The original agreement gave the British the right over “all the waters” of the Mullaperiyar and its catchment for diversion to the British territory (now Tamil Nadu) for 999 years. The waters of a river with about 5,284 square kilometres (out of a total of 5,398 sq km) of its catchment area in Kerala, stored in a reservoir within Kerala territory, thus came to be used exclusively by the people of southern Tamil Nadu from 1895 onwards, when the diversion project was inaugurated. According to one estimate, over 70 lakh people in Tamil Nadu's Theni, Dindigul, Madurai, Sivaganga and Ramanathapuram districts today depend on the waters of the Mullaperiyar reservoir (the scenic Thekkady lake) for the irrigation of about 2.5 lakh acres (1 acre = 0.4 hectare) and for drinking water needs. The (upper) Periyar has thus transformed a once-drought-prone region in the southern part of Tamil Nadu into breathtaking green valleys, vineyards and rich fields growing paddy, banana, coconut and a variety of vegetables and fruit. Since 1970, Tamil Nadu has been using the water to generate 140 megawatt (MW) of electricity as well.

In 1979, Tamil Nadu was forced to reduce the water level in the reservoir after detection of leaks in the dam.

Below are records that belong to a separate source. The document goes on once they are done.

-- ==== Sys2Proof/Certificates/Slice0/Obligations.lean ====
section
/-! DEFINITION. The statements about the model, each formalising rules of spec/. None is proved here. -/

open Sys2Proof Sys2Proof.Machine

/-! ## Encoding -/

/-- Words written out from R104 and 95_test_vectors.md section 2.1 decode to the commands they stand for. -/
def Obligations.OpcodeMapWordsDecode : Prop :=
  decodeWord 0x01000000 = .quantBg ∧ decodeWord 0x01010000 = .quantAtlas ∧ decodeWord 0x02000000 = .encpal ∧
  decodeWord 0x03000000 = .encrgb ∧ decodeWord 0x04000040 = .tpack 64 ∧ decodeWord 0x0400FFFF = .tpack 0xFFFF ∧
  decodeWord 0x05000020 = .tunpack 32 ∧ decodeWord 0x06000000 = .bgtile ∧ decodeWord 0x06010000 = .bgtileRemap ∧
  decodeWord 0x07000000 = .atlas ∧ decodeWord 0x08000000 = .find ∧ decodeWord 0x00000000 = .illegal 0x00000000 ∧
  decodeWord 0x01020000 = .illegal 0x01020000 ∧ decodeWord 0x02010000 = .illegal 0x02010000 ∧
  decodeWord 0x04010040 = .illegal 0x04010040 ∧ decodeWord 0x06800000 = .illegal 0x06800000 ∧
  decodeWord 0x07000001 = .illegal 0x07000001 ∧ decodeWord 0x09000000 = .illegal 0x09000000

/-- Decoding the word, or the bytes, of a well-formed instruction gives it back with every operand (R104, R110). -/
def Obligations.EncodeThenDecode : Prop :=
  ∀ i : Instr, i.wellFormed = true →
    decodeWord (encode i) = i ∧ ∀ rest : List Byte, decodeBytes (encodeBytes i ++ rest) = .ok (i, rest)

/-- Every 32-bit word has one meaning: it decodes to a well-formed instruction whose encoding is that word (R100, R113). -/
def Obligations.DecodeThenEncode : Prop :=
  ∀ w : Word, (decodeWord w).wellFormed = true ∧ encode (decodeWord w) = w

/-- R106: which words are illegal (OPC 0x00, OPC 0x09-0xFF, or a non-zero bit R105 reserves), that such a word is
accepted like any other, and that its execution completes with IllegalCommand and writes nothing else. -/
def Obligations.IllegalWordsRaiseIllegalCommand : Prop :=
  ∀ w : Word,
    (decodeWord w = .illegal w ↔
      (w.extractLsb' 24 8 = 0x00 ∨ 0x09 ≤ (w.extractLsb' 24 8).toNat ∨ w.extractLsb' 17 7 ≠ 0 ∨
        (w.getLsbD 16 = true ∧ w.extractLsb' 24 8 ≠ 0x01 ∧ w.extractLsb' 24 8 ≠ 0x06) ∨
        (w.extractLsb' 0 16 ≠ 0 ∧ w.extractLsb' 24 8 ≠ 0x04 ∧ w.extractLsb' 24 8 ≠ 0x05))) ∧
    (decodeWord w = .illegal w →
      (∀ s : State, s.status.busy = false → s.status.error = false →
        hostWrite .w32 0x00000C w s =
          { s with cmd := w, status := { s.status with done := false, busy := true }, response := some ⟨0, false⟩ }) ∧
      ∀ s : State, exec (.illegal w) s = .next (errorState s 0x07 0xFFFFFFFF w 0))

/-! ## The step -/

/-- With BUSY = 1, the engine's turn runs Exec(CMD): when the event list is used up, and when an engine event is next
(R38, R40, R113; the event list is the model's form of latency, log 6). -/
def Obligations.EngineTurnRunsPendingCommand : Prop :=
  ∀ s : State, s.status.busy = true →
    (s.events = [] → step s = exec (decodeWord s.cmd) s) ∧
    ∀ es, s.events = .engine :: es → step s = exec (decodeWord s.cmd) { s with events := es }

/-- A table word placed for the engine is what the next step runs, with CMD holding it, BUSY set and DONE cleared
(R38-R40; log 10). -/
def Obligations.PlacedWordRunsNext : Prop :=
  ∀ (s : State) (w : Word) (i : Instr), decodeTableWord 32 w.toNat = some i →
    step (s.withFetchWord 32 w.toNat) =
      exec i { s with cmd := w, status := { s.status with done := false, busy := true } }

/-- With BUSY = 0 and nothing left to happen the block does nothing, and an engine turn uses itself up only (R40, R236;
log 6). -/
def Obligations.IdleBlockDoesNothing : Prop :=
  ∀ s : State, s.status.busy = false →
    (s.events = [] → step s = .next s) ∧
    ∀ es, s.events = .engine :: es → step s = .next { s with events := es }

/-- A host access or an RST takes its turn in the order of the event list (R79, R250; log 6). -/
def Obligations.EventsRunInOrder : Prop :=
  ∀ (s : State) (es : List Event) (w : Width) (off : Offset) (v : Word),
    (s.events = .read w off :: es → step s = .next (hostRead w off { s with events := es })) ∧
    (s.events = .write w off v :: es → step s = .next (hostWrite w off v { s with events := es })) ∧
    (s.events = .rst :: es → step s = .next (powerOnReset { s with events := es }))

However, its requirement of the Periyar waters for irrigation had only been increasing year after year. The total irrigated area in the Periyar-Vaigai basin has expanded substantially, leading to a quantum jump in the water required from the reservoir. Farmers' groups in Tamil Nadu area have demanded that the Mullaperiyar water level be raised and “new channels” be opened from the Periyar system for irrigating new areas.

During most of the Periyar project's early history, the section of Kerala falling on the downstream areas of the reservoir seemed to have remained generally a water-surplus region, with plenty of rain (and meagre population in the Ghat areas). But from the late 1970s, soon after Kerala constructed the Idukki hydroelectric project 50 km downstream of the Mullaperiyar dam and denudation and encroachment of the surrounding areas increased, the State too began to feel the pinch. But it could not use (particularly during summer) even a wee drop from the huge source of water within its own territory.

For most part of the year, no water flowed from the Mullaperiyar reservoir to Kerala even as the population in the valleys between the Idukki and Mullaperiyar dams too began to increase. Almost all the water that reached the Idukki reservoir for most part of the year was only from the catchment areas downstream and from the Periyar's tributaries.

Safety concerns

The detection of leaks in the Mullaperiyar dam in 1979 had led to concerns about the dam's safety even though the reservoir level was brought down to 136 ft. Minor earthquakes were regularly reported in the region, and by the 1990s, Kerala government representatives, in private conversations, began expressing bitterness at the insensitivity of Tamil Nadu to the security concerns in Kerala. “Whether any State can rely permanently on the resources of another State” was a question that began to be raised, but at no time was there a demand that the Periyar waters be denied to Tamil Nadu.

A senior adviser to the State government on Inter-State River Water Disputes put it succinctly to Frontline in October 1998, when the dispute had reached a new low: “The case of the Mullaperiyar dam is peculiar in that the beneficiary is comfortably situated elsewhere and the donor stands to face the peril if something happens. Some experts have said the dam is safe. But can any government afford to throw caution to the winds?”